In a balanced system, CO2 is constantly recycled (remember learning about the “Carbon Cycle” in high-school science decades ago?)

But burning fossil fuels is adding CO2 to this system. Now, it’s a small amount each year, but since CO2 lingers for centuries it accumulates with each passing year, like a savings plan. Currently almost half the CO2 in the atmosphere is the result of burning fossil fuels.

(And how can “they” tell that? Pretty easily, actually. Carbon comes in several isotopes - Carbon-12, -13, and -14. Carbon-14 comes from cosmic rays hitting regular carbon atoms in the atmosphere. But buried underground, away from cosmic rays, C-14 decays at steady rate. This is the basis of “carbon-14 dating” used by archeologists.

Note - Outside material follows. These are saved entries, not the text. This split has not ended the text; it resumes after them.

@[simp ↓] theorem State.putResult_kept {k0 s : State} (hk : Kept k0 s) (n : Nat) (q : PendSum) (dst : DrainDst) (r : Drained) :
    Kept k0 (s.putResult n q dst r) := by
  unfold State.putResult
  try dsimp only
  repeat' (first | with_reducible assumption | (simp +contextual (maxDischargeDepth := 99) [*]; done) | (simp (maxDischargeDepth := 99) [State.load_ok ‹_› ‹_›]; done) | (simp (maxDischargeDepth := 99) [State.store_ok ‹_› ‹_›]; done) | (simp (maxDischargeDepth := 99) [State.store_ok ‹_ = Except.ok _› (State.load_ok ‹_ = Except.ok (_, _)› ‹_›)]; done) | (simp (maxDischargeDepth := 99) [State.load_ok ‹State.load _ _ _ _ = Except.ok (_, _)› (State.load_ok ‹State.load _ _ _ _ = Except.ok (_, _)› ‹Kept _ _›)]; done) | (have hz := Kept.snd (a := k0) ‹_ = (_, _)› (by simp (maxDischargeDepth := 99) [‹Kept _ _›]); simp (maxDischargeDepth := 99) [hz]; done) | (simp +contextual (maxDischargeDepth := 99) [*, Mem.wf]; done) | with_reducible refine State.onTaken_kept (by with_reducible assumption) _ _ (fun b x hb => ?_) | with_reducible refine State.withWrite_kept (by with_reducible assumption) _ _ (fun b r hb => ?_) | with_reducible refine kept_foldl (fun b x hb => ?_) ?_ | with_reducible refine kept_foldl_fst (fun b x hb => ?_) ?_ | with_reducible refine kept_foldl_snd (fun b x hb => ?_) ?_ | split)

@[simp ↓] theorem State.drainLookup_kept {k0 s : State} (hk : Kept k0 s) (n : Nat) (l : WaxLine) :
    Kept k0 (s.drainLookup n l).1 := by
  unfold State.drainLookup
  try dsimp only
  repeat' (first | with_reducible assumption | (simp +contextual (maxDischargeDepth := 99) [*]; done) | (simp (maxDischargeDepth := 99) [State.load_ok ‹_› ‹_›]; done) | (simp (maxDischargeDepth := 99) [State.store_ok ‹_› ‹_›]; done) | with_reducible refine State.onTaken_kept (by with_reducible assumption) _ _ (fun b x hb => ?_) | with_reducible refine State.withWrite_kept (by with_reducible assumption) _ _ (fun b r hb => ?_) | with_reducible refine kept_foldl (fun b x hb => ?_) ?_ | with_reducible refine kept_foldl_fst (fun b x hb => ?_) ?_ | with_reducible refine kept_foldl_snd (fun b x hb => ?_) ?_ | split)

@[simp ↓] theorem State.keepSite_kept {k0 s : State} (hk : Kept k0 s) (q : PendSum) (xs : List F32) :
    Kept k0 (s.keepSite q xs) := by
  unfold State.keepSite
  try dsimp only
  repeat' (first | with_reducible assumption | (simp +contextual (maxDischargeDepth := 99) [*]; done) | (simp (maxDischargeDepth := 99) [State.load_ok ‹_› ‹_›]; done) | (simp (maxDischargeDepth := 99) [State.store_ok ‹_› ‹_›]; done) | (simp (maxDischargeDepth := 99) [State.store_ok ‹_ = Except.ok _› (State.load_ok ‹_ = Except.ok (_, _)› ‹_›)]; done) | (simp (maxDischargeDepth := 99) [State.load_ok ‹State.load _ _ _ _ = Except.ok (_, _)› (State.load_ok ‹State.load _ _ _ _ = Except.ok (_, _)› ‹Kept _ _›)]; done) | (have hz := Kept.snd (a := k0) ‹_ = (_, _)› (by simp (maxDischargeDepth := 99) [‹Kept _ _›]); simp (maxDischargeDepth := 99) [hz]; done) | (simp +contextual (maxDischargeDepth := 99) [*, Mem.wf]; done) | with_reducible refine State.onTaken_kept (by with_reducible assumption) _ _ (fun b x hb => ?_) | with_reducible refine State.withWrite_kept (by with_reducible assumption) _ _ (fun b r hb => ?_) | with_reducible refine kept_foldl (fun b x hb => ?_) ?_ | with_reducible refine kept_foldl_fst (fun b x hb => ?_) ?_ | with_reducible refine kept_foldl_snd (fun b x hb => ?_) ?_ | split)

@[simp ↓] theorem State.takeCombine_kept {k0 s : State} (hk : Kept k0 s) (q : PendSum) :
    Kept k0 (s.takeCombine q).2 := by
  unfold State.takeCombine
  simp +contextual (maxDischargeDepth := 99) [hk]

@[simp ↓] theorem State.keepKv_kept {k0 s : State} (hk : Kept k0 s) (q : PendSum) (r : Drained) :
    Kept k0 (s.keepKv q r) := by
  unfold State.keepKv
  simp +contextual (maxDischargeDepth := 99) [hk]

@[simp ↓] theorem State.drainOut_kept {k0 s : State} (hk : Kept k0 s) (n : Nat) (q : PendSum) (form : Nat) (more : Bool) (dst : DrainDst) (line : Option WaxLine) (a : RowSums) (d1 : RecCnt) :
    Kept k0 (s.drainOut n q form more dst line a d1) := by
  unfold State.drainOut
  simp +contextual (maxDischargeDepth := 99) [hk]

@[simp ↓] theorem State.drainRow_kept {k0 s : State} (hk : Kept k0 s) (n : Nat) (q : PendSum) (form : Nat) (more : Bool) (dst : DrainDst) :
    Kept k0 (s.drainRow n q form more dst) := by
  unfold State.drainRow
  try dsimp only
  repeat' (first | with_reducible assumption | (simp +contextual (maxDischargeDepth := 99) [*]; done) | (simp (maxDischargeDepth := 99) [State.load_ok ‹_› ‹_›]; done) | (simp (maxDischargeDepth := 99) [State.store_ok ‹_› ‹_›]; done) | (simp (maxDischargeDepth := 99) [State.store_ok ‹_ = Except.ok _› (State.load_ok ‹_ = Except.ok (_, _)› ‹_›)]; done) | (simp (maxDischargeDepth := 99) [State.load_ok ‹State.load _ _ _ _ = Except.ok (_, _)› (State.load_ok ‹State.load _ _ _ _ = Except.ok (_, _)› ‹Kept _ _›)]; done) | (have hz := Kept.snd (a := k0) ‹_ = (_, _)› (by simp (maxDischargeDepth := 99) [‹Kept _ _›]); simp (maxDischargeDepth := 99) [hz]; done) | (simp +contextual (maxDischargeDepth := 99) [*, Mem.wf]; done) | with_reducible refine State.onTaken_kept (by with_reducible assumption) _ _ (fun b x hb => ?_) | with_reducible refine State.withWrite_kept (by with_reducible assumption) _ _ (fun b r hb => ?_) | with_reducible refine kept_foldl (fun b x hb => ?_) ?_ | with_reducible refine kept_foldl_fst (fun b x hb => ?_) ?_ | with_reducible refine kept_foldl_snd (fun b x hb => ?_) ?_ | split)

The carbon found in coal and oil is devoid of C-14 - it’s long since decayed away. Burning it puts it back in the atmosphere where it dilutes the amount of C-14 already present. It’s easy enough to measure how much total CO2 is present in the atmosphere. Then compare it to how much is CO2 with C-14. The result is how much CO2 came from burning fossil fuels, which is about 47%, almost doubling the amount of CO2 present).

Now the system can re-balance itself… but only to a point. Predicting that exact point is subject to conjecture, but it’s like predicting a hurricane a day or two out - they may not know the exact ZIP code will get hit, but it’s coming none-the-less.